### Task statement
Take the records below from their first line to the line with "actCkpt : Tab Activity := []", and restate those lines word for word.

### Dataset excerpts
-- ==== Sys2Proof/Syntax.lean ====
section
/-! DEFINITION. The commands of the block: one constructor per row of spec/opcode_table.json, in the table's order, each with
the operands its rule gives it (the table gives none). What reaches the block from outside with a command (bit errors found by a
decoder, a sensor's reading, whether a tag passes its check) is an operand. -/

namespace Sys2Proof
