-- ==== Sys2Proof/Decode.lean ====
section
/-! DEFINITION. The decoder over the rows of spec/opcode_table.json that give bits. No row gives any (every row's list of fields
is empty), so no word spells a command. -/

namespace Sys2Proof

/-- The command that a word spells by the table's bits: none, since the table gives no row any bits. -/
def decodeTableWord (_nbits _w : Nat) : Option Instr := none

end Sys2Proof
end

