/-- The translation engine. -/
structure TractS where
  /-- Tract map and reserve map by tract number; 08 R185; Zero at the shipment tract [DC]. -/
  map : Tab MapEntry := []
  /-- Map checkpoint copy A: (STATE, PT) by tract number; 08 R187; as the map [DC]. -/
  ckptA : Tab MapEntry := []
  /-- Map checkpoint copy B; 08 R187; as the map [DC]. -/
  ckptB : Tab MapEntry := []
  /-- Activity records by logical tract; 08 R190; 0 [spec]. -/
  act : Tab Activity := []
  /-- PEAK by physical tract, 0xFFFF retired; U16; 08 R190; 0 [DC]. -/
  peak : Tab Nat := []
  /-- Units by which the PEAK of every physical tract that is not retired has been raised at once; U16; 08 R191; 0 [DC]. -/
  peakBase : Nat := 0
  /-- PEAK in wear checkpoint copy A; 08 R191; 0 [DC]. -/
  peakCkpt : Tab Nat := []
  /-- PEAK in wear checkpoint copy B; 08 R191; 0 [DC]. -/
  peakCkptB : Tab Nat := []
  /-- Units by which every PEAK of the wear checkpoint copies has been raised at once; 08 R191; 0 [DC]. -/
  baseCkpt : Nat := 0
  /-- Activity records in wear checkpoint copy A; 08 R190, R191; 0 [DC]. -/
  actCkpt : Tab Activity := []
  /-- Activity records in wear checkpoint copy B; 08 R190, R191; 0 [DC]. -/
  actCkptB : Tab Activity := []
  /-- System directory: physical tract of each system reserve tract, eight two-copy records of 40 in the parameter store; 08 R188; its shipment tract [DC]. -/
  directory : Tab Nat := []
  /-- Full scans, each of which adds one to the READS of every tract; 08 R193; 0 [DC]. -/
  scans : Nat := 0
  /-- Tracts in the count cache, the longest held first, at most 16,384; 08 R193; none [DC]. -/
  counted : List Nat := []
  /-- Estimated programs in the present 1 s epoch by granule address; 08 R191; 0 [DC]. -/
  epoch : Tab Nat := []
  /-- Physical tracts given up and not yet cleared: (PT, retire when freed); 08 R189, R201; none [DC]. -/
  dirtyPts : List (Nat × Bool) := []
  /-- Migrations, queued and running, in order of the queue; 08 R196; none [DC]. -/
  migs : List Migration := []
  /-- Reads dispatched to a physical tract and still sensing; 05 R129; 0 [DC]. -/
  readsOn : Tab Nat := []
  /-- Die row last chosen for a placement; 08 R195; 63 [DC]. -/
  lastRow : Nat := 63
  /-- Migrations completed by cause 1–5 0x3100.08; U64 each; 08; 0 [DC]. -/
  completed : List Nat := [0, 0, 0, 0, 0]
  /-- Migrations abandoned 0x3100.09; U32; 08; 0 [spec]. -/
  abandoned : Nat := 0
  /-- Retired tracts 0x3100.0B; U32 persist; 08; 0 [spec]. -/
  retired : Nat := 0
  /-- Granules refreshed 0x3100.0D; U64; 08; 0 [spec]. -/
  refreshed : Nat := 0
  /-- Physical tracts visited in the present sweep 0x3100.0E; U32; 08; 0 [DC]. -/
  sweep : Nat := 0
  /-- Last full scan 0x3100.0F: duration ms, headers, torn, discarded, adopted; persist; 08; 0 [DC]. -/
  lastScan : List Nat := [0, 0, 0, 0, 0]
  /-- Suspect tracts 0x3180.09 are those of the map; released, discarded 0x3190.03; U64 each persist; 18; 0 [spec]. -/
  decided : List Nat := [0, 0]
  /-- Map lookups and map copy failures (block 0x031); 14 R338; 0 [spec]. -/
  counts : List Nat := [0, 0]
  /-- Die rows with a health event for exhausted spares; 08 R202; none [DC]. -/
  spareRows : List Nat := []
  deriving DecidableEq, Repr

### Task solution
-- ==== Sys2Proof/Syntax.lean ====
section
/-! DEFINITION. The commands of the block: one constructor per row of spec/opcode_table.json, in the table's order, each with
the operands its rule gives it (the table gives none). What reaches the block from outside with a command (bit errors found by a
decoder, a sensor's reading, whether a tag passes its check) is an operand. -/

namespace Sys2Proof
-- ==== Sys2Proof/Decode.lean ====
section
/-! DEFINITION. The decoder over the rows of spec/opcode_table.json that give bits. No row gives any (every row's list of fields
is empty), so no word spells a command. -/

namespace Sys2Proof

/-- The command that a word spells by the table's bits: none, since the table gives no row any bits. -/
def decodeTableWord (_nbits _w : Nat) : Option Instr := none

end Sys2Proof
end

/-- The translation engine. -/
structure TractS where
  /-- Tract map and reserve map by tract number; 08 R185; Zero at the shipment tract [DC]. -/
  map : Tab MapEntry := []
  /-- Map checkpoint copy A: (STATE, PT) by tract number; 08 R187; as the map [DC]. -/
  ckptA : Tab MapEntry := []
  /-- Map checkpoint copy B; 08 R187; as the map [DC]. -/
  ckptB : Tab MapEntry := []
  /-- Activity records by logical tract; 08 R190; 0 [spec]. -/
  act : Tab Activity := []
  /-- PEAK by physical tract, 0xFFFF retired; U16; 08 R190; 0 [DC]. -/
  peak : Tab Nat := []
  /-- Units by which the PEAK of every physical tract that is not retired has been raised at once; U16; 08 R191; 0 [DC]. -/
  peakBase : Nat := 0
  /-- PEAK in wear checkpoint copy A; 08 R191; 0 [DC]. -/
  peakCkpt : Tab Nat := []
  /-- PEAK in wear checkpoint copy B; 08 R191; 0 [DC]. -/
  peakCkptB : Tab Nat := []
  /-- Units by which every PEAK of the wear checkpoint copies has been raised at once; 08 R191; 0 [DC]. -/
  baseCkpt : Nat := 0
  /-- Activity records in wear checkpoint copy A; 08 R190, R191; 0 [DC]. -/
  actCkpt : Tab Activity := []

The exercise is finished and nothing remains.